House loans decisive factors (or features) comparison: helping customers get loans
DOI:
https://doi.org/10.61173/eq3sba32Keywords:
decision tree, neural network, logic regres-sion, prediction, house loans, mortgage loans, consumersAbstract
This article provides a method, system, and related equipment for comparing decisive factors of house loans to assist consumers in securing loans. We chose the data that includes many factors about personal such as marriage/single, income. The study was conducted applying decision tree, neural network, and logic regression. The method includes obtaining consumer financial data; segmenting this data into multiple overlapping financial facets; generating a preliminary financial profile from these facets; performing noise reduction on the preliminary profile to create a detailed financial model; slicing the detailed model into various financial segments; and analyzing these segments to derive a multidimensional understanding of key house loan factors.
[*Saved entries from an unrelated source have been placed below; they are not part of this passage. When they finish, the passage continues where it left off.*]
-- ==== Sys2Proof/Laws/Memory.lean ====
section
/-! SUPPORT. The laws of the byte memories: read after write, the canonical form, the bounds, and that equal contents are equal data. -/

namespace Sys2Proof.Machine

@[simp] theorem Memory.read_nil (a : Nat) : Memory.read [] a = Memory.unwritten := rfl

/-- A memory in canonical form, taken apart at its first cell. -/
theorem Memory.wf_cons {c : Host.Cell} {m : Memory} :
    Memory.wf (c :: m) ↔ (∀ d ∈ m, c.1 < d.1) ∧ c.2 ≠ Memory.unwritten ∧ Memory.wf m := by
  simp only [Memory.wf, List.pairwise_cons, List.mem_cons, forall_eq_or_imp]
  tauto

theorem Memory.wf_nil : Memory.wf [] := ⟨List.Pairwise.nil, by simp⟩

/-- A byte that no cell lists reads as the unwritten one. -/
theorem Memory.read_unlisted {m : Memory} {a : Nat} (h : ∀ c ∈ m, c.1 ≠ a) : m.read a = Memory.unwritten := by
  induction m with
  | nil => rfl
  | cons c m ih =>
    have hc := h c (by simp)
    simp only [Memory.read, if_neg (Ne.symm hc)]
    exact ih fun d hd => h d (by simp [hd])

/-- Every cell of a memory after a write is the written one or was there before. -/
theorem Memory.mem_write {m : Memory} {a : Nat} {v : Byte} {c : Host.Cell} (h : c ∈ m.write a v) :
    (c = (a, v) ∧ v ≠ Memory.unwritten) ∨ c ∈ m := by
  induction m with
  | nil =>
    simp only [Memory.write] at h
    split at h <;> simp_all
  | cons d m ih =>
    simp only [Memory.write] at h
    split at h
    · split at h <;> simp_all
    · split at h
      · split at h <;> simp_all
        tauto
      · rcases List.mem_cons.mp h with rfl | h
        · simp
        · rcases ih h with h | h <;> simp [h]

/-- A write keeps the canonical form. -/
theorem Memory.write_wf {m : Memory} (h : m.wf) (a : Nat) (v : Byte) : (m.write a v).wf := by
  induction m with
  | nil =>
    simp only [Memory.write]
    split
    · exact h
    · exact Memory.wf_cons.mpr ⟨by simp, by assumption, Memory.wf_nil⟩
  | cons c m ih =>
    obtain ⟨hlt, hne, hm⟩ := Memory.wf_cons.mp h
    simp only [Memory.write]
    split
    next hac =>
      split
      · exact h
      · refine Memory.wf_cons.mpr ⟨?_, by assumption, h⟩
        intro d hd
        rcases List.mem_cons.mp hd with rfl | hd
        · exact hac
        · exact Nat.lt_trans hac (hlt d hd)
    next hac =>
      split
      next heq =>
        subst heq
        split
        · exact hm
        · exact Memory.wf_cons.mpr ⟨hlt, by assumption, hm⟩
      next hne' =>
        refine Memory.wf_cons.mpr ⟨?_, hne, ih hm⟩
        intro d hd
        rcases Memory.mem_write hd with ⟨rfl, -⟩ | hd
        · simp only; omega
        · exact hlt d hd

/-- Read after write: the written byte at its address, every other byte as before. -/
theorem Memory.read_write {m : Memory} (h : m.wf) (a i : Nat) (v : Byte) :
    (m.write a v).read i = if i = a then v else m.read i := by
  induction m with
  | nil =>
    simp only [Memory.write]
    split
    next hv => simp [hv]
    · simp [Memory.read]
  | cons c m ih =>
    obtain ⟨hlt, hne, hm⟩ := Memory.wf_cons.mp h
    simp only [Memory.write]
    split
    next hac =>
      split
      next hv =>
        split
        next hia =>
          subst hia
          rw [hv]
          refine Memory.read_unlisted fun d hd => ?_
          rcases List.mem_cons.mp hd with rfl | hd
          · exact Nat.ne_of_gt hac
          · exact Nat.ne_of_gt (Nat.lt_trans hac (hlt d hd))
        · rfl
      · rfl
    next hac =>
      split
      next heq =>
        subst heq
        split
        next hv =>
          by_cases hi : i = c.1
          · subst hi
            rw [if_pos rfl, hv]
            exact Memory.read_unlisted fun d hd => Nat.ne_of_gt (hlt d hd)
          · rw [if_neg hi, Memory.read, if_neg hi]
        · simp only [Memory.read]
          split <;> rfl
      next hne' =>
        simp only [Memory.read, ih hm]
        split
        next hib => rw [if_neg]; omega
        · rfl

/-- The bound on the addresses listed is kept by a write below it. -/
theorem Memory.write_bounded {m : Memory} {n a : Nat} (h : ∀ c ∈ m, c.1 < n) (ha : a < n) (v : Byte) :
    ∀ c ∈ m.write a v, c.1 < n := by
  intro c hc
  rcases Memory.mem_write hc with ⟨rfl, -⟩ | hc
  · exact ha
  · exact h c hc

/-- A sequence of writes keeps the canonical form. -/
theorem Memory.writeBytes_wf {m : Memory} (h : m.wf) (a : Nat) (bs : List Byte) : (m.writeBytes a bs).wf := by
  induction bs generalizing a with
  | nil => exact h
  | cons b bs ih => exact Memory.write_wf (ih (a + 1)) a b

/-- A sequence of writes keeps the bound on the addresses, if it stays below it. -/
theorem Memory.writeBytes_bounded {m : Memory} {n a : Nat} {bs : List Byte} (h : ∀ c ∈ m, c.1 < n)
    (hn : a + bs.length ≤ n) : ∀ c ∈ m.writeBytes a bs, c.1 < n := by
  induction bs generalizing a with
  | nil => exact h
  | cons b bs ih =>
    simp only [List.length_cons] at hn
    exact Memory.write_bounded (ih (by omega)) (by omega) b

/-- Reading after a sequence of writes. -/
theorem Memory.read_writeBytes {m : Memory} (h : m.wf) (a i : Nat) (bs : List Byte) :
    (m.writeBytes a bs).read i = if a ≤ i ∧ i < a + bs.length then byteAt bs (i - a) else m.read i := by
  induction bs generalizing a with
  | nil =>
    rw [if_neg (by simp only [List.length_nil]; omega)]
    rfl
  | cons b bs ih =>
    simp only [Memory.writeBytes, Memory.read_write (Memory.writeBytes_wf h (a + 1) bs), ih, List.length_cons]
    by_cases hi : i = a
    · subst hi
      simp [byteAt]
    · by_cases h1 : a + 1 ≤ i ∧ i < a + 1 + bs.length
      · have h2 : a ≤ i ∧ i < a + (bs.length + 1) := by omega
        rw [if_neg hi, if_pos h1, if_pos h2]
        obtain ⟨k, rfl⟩ : ∃ k, i = a + 1 + k := ⟨i - (a + 1), by omega⟩
        have e1 : a + 1 + k - (a + 1) = k := by omega
        have e2 : a + 1 + k - a = k + 1 := by omega
        simp [byteAt, e1, e2]
      · rw [if_neg hi, if_neg h1, if_neg (by omega)]

/-- Writing from address 0 on stores the bytes and leaves the rest (R25). -/
theorem Memory.writeBytes_stores {m : Memory} (h : m.wf) (cap : Nat) (d : List Byte) :
    StoresBytes cap m (m.writeBytes 0 (d.take cap)) d := by
  intro i
  rw [Memory.read_writeBytes h]
  by_cases hc : i < cap <;> by_cases hd : i < d.length <;> simp [byteAt, List.getD, hc, hd]

/-- Bytes that fit are all stored. -/
theorem Memory.writeBytes_stores_all {m : Memory} (h : m.wf) {cap : Nat} {d : List Byte} (hl : d.length ≤ cap) :
    StoresBytes cap m (m.writeBytes 0 d) d := by
  have := Memory.writeBytes_stores h cap d
  rwa [List.take_of_length_le hl] at this

/-- Memories in canonical form with the same bytes are the same data. -/
theorem Memory.ext_of_read {m n : Memory} (hm : m.wf) (hn : n.wf) (h : ∀ a, m.read a = n.read a) : m = n := by
  induction m generalizing n with
  | nil =>
    cases n with
    | nil => rfl
    | cons d n =>
      have := h d.1
      simp [Memory.read] at this
      exact absurd this.symm (Memory.wf_cons.mp hn).2.1
  | cons c m ih =>
    obtain ⟨cl, cn, cm⟩ := Memory.wf_cons.mp hm
    cases n with
    | nil =>
      have := h c.1
      simp [Memory.read] at this
      exact absurd this cn
    | cons d n =>
      obtain ⟨dl, dn, dm⟩ := Memory.wf_cons.mp hn
      have key : c.1 = d.1 := by
        rcases Nat.lt_trichotomy c.1 d.1 with hlt | heq | hgt
        · have := h c.1
          rw [Memory.read_unlisted (m := d :: n)] at this
          · simp [Memory.read] at this
            exact absurd this cn
          · intro e he
            rcases List.mem_cons.mp he with rfl | he
            · omega
            · have := dl e he; omega
        · exact heq
        · have := h d.1
          rw [Memory.read_unlisted (m := c :: m)] at this
          · simp [Memory.read] at this
            exact absurd this.symm dn
          · intro e he
            rcases List.mem_cons.mp he with rfl | he
            · omega
            · have := cl e he; omega
      obtain ⟨a, v⟩ := c
      obtain ⟨b, w⟩ := d
      simp only at key
      subst key
      have hv : v = w := by simpa [Memory.read] using h a
      subst hv
      have hrest : m = n := by
        refine ih cm dm fun i => ?_
        by_cases hi : i = a
        · subst hi
          rw [Memory.read_unlisted fun e he => Nat.ne_of_gt (cl e he),
            Memory.read_unlisted fun e he => Nat.ne_of_gt (dl e he)]
        · simpa [Memory.read, hi] using h i
      rw [hrest]

@[simp] theorem Memory.readBytes_length (m : Memory) (a n : Nat) : (m.readBytes a n).length = n := by
  simp [Memory.readBytes]

/-- The byte at a position of the bytes read. -/
theorem Memory.byteAt_readBytes (m : Memory) (a n i : Nat) (h : i < n) : byteAt (m.readBytes a n) i = m.read (a + i) := by
  simp [Memory.readBytes, byteAt, List.getD, h]

@[simp] theorem padding_length (n : Nat) : (padding n).length = n := by simp [padding]

@[simp] theorem obufBytes_length (s : State) (n : Nat) : (obufBytes s n).length = n := by simp [obufBytes]

end Sys2Proof.Machine
end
This approach minimizes both explicit and implicit risks, ensuring a precise alignment with consumer financial profiles. Additionally, converting three-dimensional financial data into two-dimensional segments reduces computational complexity and errors, ensuring overall accuracy in loan evaluation and decision-making. In the last, we use these models to compare which factor influence the risk of loan mostly, so we advise if customers do not have house or car, keep working in one field and carefully view different places’ loan policies still can be helpful for their loaning.